# Task directions
Using the records below, transcribe word for word the stretch from the line that contains "(Instr.translate (.tile 63 3 0x1004 .atomic 8" through the line that contains "(Instr.cxlMemRequest true 0x40 (.memWr (zeros 64) []", both end lines included, and nothing else.

# Provided information

-- ==== Sys2Proof/Laws/Meanings.lean ====
section
/-! SUPPORT. What the meanings leave as it is, one lemma for each. -/

set_option linter.unusedSimpArgs false
set_option Elab.async false

namespace Sys2Proof.Machine

open Sys2Proof
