-- ==== Sys2Proof/Tests/Slice0.lean ====
section
/-! SUPPORT. Tests: a well-formed and an ill-formed term for each check of `Instr.wf`, and for every obligation with hypotheses one
theorem that shows, clause by clause, states and operands that meet all of them together. The states are built on `State.reset`. -/
namespace Sys2Proof.Tests
open Sys2Proof Sys2Proof.Machine

set_option maxRecDepth 100000
set_option Elab.async false
set_option synthInstance.maxSize 2048
set_option synthInstance.maxHeartbeats 200000

/-! ### Commands that can arrive, and commands that cannot (R20, R34, R277, R348) -/

def pkt (o : BitVec 37) : PktHead := { dst := 0, src := 9, srcPart := 3, window := 7, offset := o, stamp := 0 }
theorem test_wf_translate : (Instr.translate (.tile 63 3 0x1004 .atomic 4 [] .add 1 0)).wf = true ∧
    (Instr.translate (.tile 63 3 0x1004 .atomic 8 [] .add 1 0)).wf = false ∧
    (Instr.translate (.tile 63 3 0x1004 .rmw 8 [] .add 1 0)).wf = false ∧ (Instr.translate (.tile 63 3 0x1004 .ringRead 8 [] .add 1 0)).wf = false ∧
    (Instr.translate (.tile 63 3 0x1004 .write 2 [1] .add 1 0)).wf = false ∧ (Instr.translate (.tile 63 3 0x1004 .read 2 [1] .add 1 0)).wf = false ∧
    (Instr.translate (.tile 63 3 0x1004 .read 0 [] .add 1 0)).wf = false := by decide +kernel
theorem test_wf_boundModeRequest : (Instr.boundModeRequest (.core 7 0x1001 .write 2 [1, 2] .add 0 0)).wf = true ∧
    (Instr.boundModeRequest (.core 7 0x1001 .write 0 [] .add 0 0)).wf = false ∧
    (Instr.boundModeRequest (.tile 63 3 0x1002 .atomic 4 [] .cas 0 0)).wf = false := by decide +kernel
theorem test_wf_inbound : (Instr.inboundWr 11 (pkt 0xFE) [1, 2] [true, false]).wf = true ∧ (Instr.inboundWr 11 (pkt 0xFE) [1, 2, 3] []).wf = false ∧
    (Instr.inboundWr 11 (pkt 0xFE) [1, 2] [true]).wf = false ∧ (Instr.inboundWr 11 (pkt 0xFE) [] []).wf = false ∧
    (Instr.inboundRd 11 (pkt 0x100) ⟨4, 256⟩ (.data [])).wf = true ∧ (Instr.inboundRd 11 (pkt 0x101) ⟨4, 256⟩ (.data [])).wf = false ∧
    (Instr.inboundAtm 11 (pkt 0x108) ⟨4, 8⟩ .cas 0 0).wf = true ∧ (Instr.inboundAtm 11 (pkt 0x104) ⟨4, 8⟩ .cas 0 0).wf = false ∧
    (Instr.inboundAtm 11 (pkt 0x104) ⟨4, 2⟩ .cas 0 0).wf = false := by decide +kernel
theorem test_wf_lines : (Instr.wbd 9 5 ⟨1, (zeros 64)⟩).wf = true ∧ (Instr.wbd 9 5 ⟨1, (zeros 63)⟩).wf = false ∧
    (Instr.snoopResponse 9 5 ⟨1, (.data (zeros 64))⟩).wf = true ∧ (Instr.snoopResponse 9 5 ⟨1, (.data [])⟩).wf = false ∧
    (Instr.cxlMemRequest true 0x40 (.memWr (zeros 64) [] true)).wf = true ∧ (Instr.cxlMemRequest true 0x41 (.memWr (zeros 64) [] true)).wf = false ∧
    (Instr.cxlMemRequest true 0x40 (.memWr (zeros 65) [] true)).wf = false ∧ (Instr.cxlMemRequest true 0x40 (.memWr (zeros 64) [true] true)).wf = false := by decide +kernel
theorem test_wf_bar2 : (Instr.bar2Write 15 3 (zeros 512) []).wf = true ∧ (Instr.bar2Write 15 3 (zeros 513) []).wf = false ∧
    (Instr.bar2Write 15 3 [] []).wf = false ∧ (Instr.bar2Write 15 3 [1] [true, true]).wf = false ∧
    (Instr.bar2Read 15 3 4096 false).wf = true ∧ (Instr.bar2Read 15 3 4097 false).wf = false ∧ (Instr.bar2Read 15 3 0 true).wf = false ∧
    (Instr.bar2Atomicop 15 8 .swap 8 0 0).wf = true ∧ (Instr.bar2Atomicop 15 4 .swap 8 0 0).wf = false := by decide +kernel
theorem test_wf_registers : (Instr.registerWrite (.core 7) 0 32 0).wf = true ∧ (Instr.registerWrite (.core 7) 0 64 0).wf = true ∧
    (Instr.registerWrite (.core 7) 0 16 0).wf = false ∧ (Instr.errorReport [511] none).wf = true ∧ (Instr.errorReport [] none).wf = false := by decide +kernel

# Task result
    (Instr.translate (.tile 63 3 0x1004 .atomic 8 [] .add 1 0)).wf = false ∧
    (Instr.translate (.tile 63 3 0x1004 .rmw 8 [] .add 1 0)).wf = false ∧ (Instr.translate (.tile 63 3 0x1004 .ringRead 8 [] .add 1 0)).wf = false ∧
    (Instr.translate (.tile 63 3 0x1004 .write 2 [1] .add 1 0)).wf = false ∧ (Instr.translate (.tile 63 3 0x1004 .read 2 [1] .add 1 0)).wf = false ∧
    (Instr.translate (.tile 63 3 0x1004 .read 0 [] .add 1 0)).wf = false := by decide +kernel
theorem test_wf_boundModeRequest : (Instr.boundModeRequest (.core 7 0x1001 .write 2 [1, 2] .add 0 0)).wf = true ∧
    (Instr.boundModeRequest (.core 7 0x1001 .write 0 [] .add 0 0)).wf = false ∧
    (Instr.boundModeRequest (.tile 63 3 0x1002 .atomic 4 [] .cas 0 0)).wf = false := by decide +kernel
theorem test_wf_inbound : (Instr.inboundWr 11 (pkt 0xFE) [1, 2] [true, false]).wf = true ∧ (Instr.inboundWr 11 (pkt 0xFE) [1, 2, 3] []).wf = false ∧
    (Instr.inboundWr 11 (pkt 0xFE) [1, 2] [true]).wf = false ∧ (Instr.inboundWr 11 (pkt 0xFE) [] []).wf = false ∧
    (Instr.inboundRd 11 (pkt 0x100) ⟨4, 256⟩ (.data [])).wf = true ∧ (Instr.inboundRd 11 (pkt 0x101) ⟨4, 256⟩ (.data [])).wf = false ∧
    (Instr.inboundAtm 11 (pkt 0x108) ⟨4, 8⟩ .cas 0 0).wf = true ∧ (Instr.inboundAtm 11 (pkt 0x104) ⟨4, 8⟩ .cas 0 0).wf = false ∧
    (Instr.inboundAtm 11 (pkt 0x104) ⟨4, 2⟩ .cas 0 0).wf = false := by decide +kernel
theorem test_wf_lines : (Instr.wbd 9 5 ⟨1, (zeros 64)⟩).wf = true ∧ (Instr.wbd 9 5 ⟨1, (zeros 63)⟩).wf = false ∧
    (Instr.snoopResponse 9 5 ⟨1, (.data (zeros 64))⟩).wf = true ∧ (Instr.snoopResponse 9 5 ⟨1, (.data [])⟩).wf = false ∧
    (Instr.cxlMemRequest true 0x40 (.memWr (zeros 64) [] true)).wf = true ∧ (Instr.cxlMemRequest true 0x41 (.memWr (zeros 64) [] true)).wf = false ∧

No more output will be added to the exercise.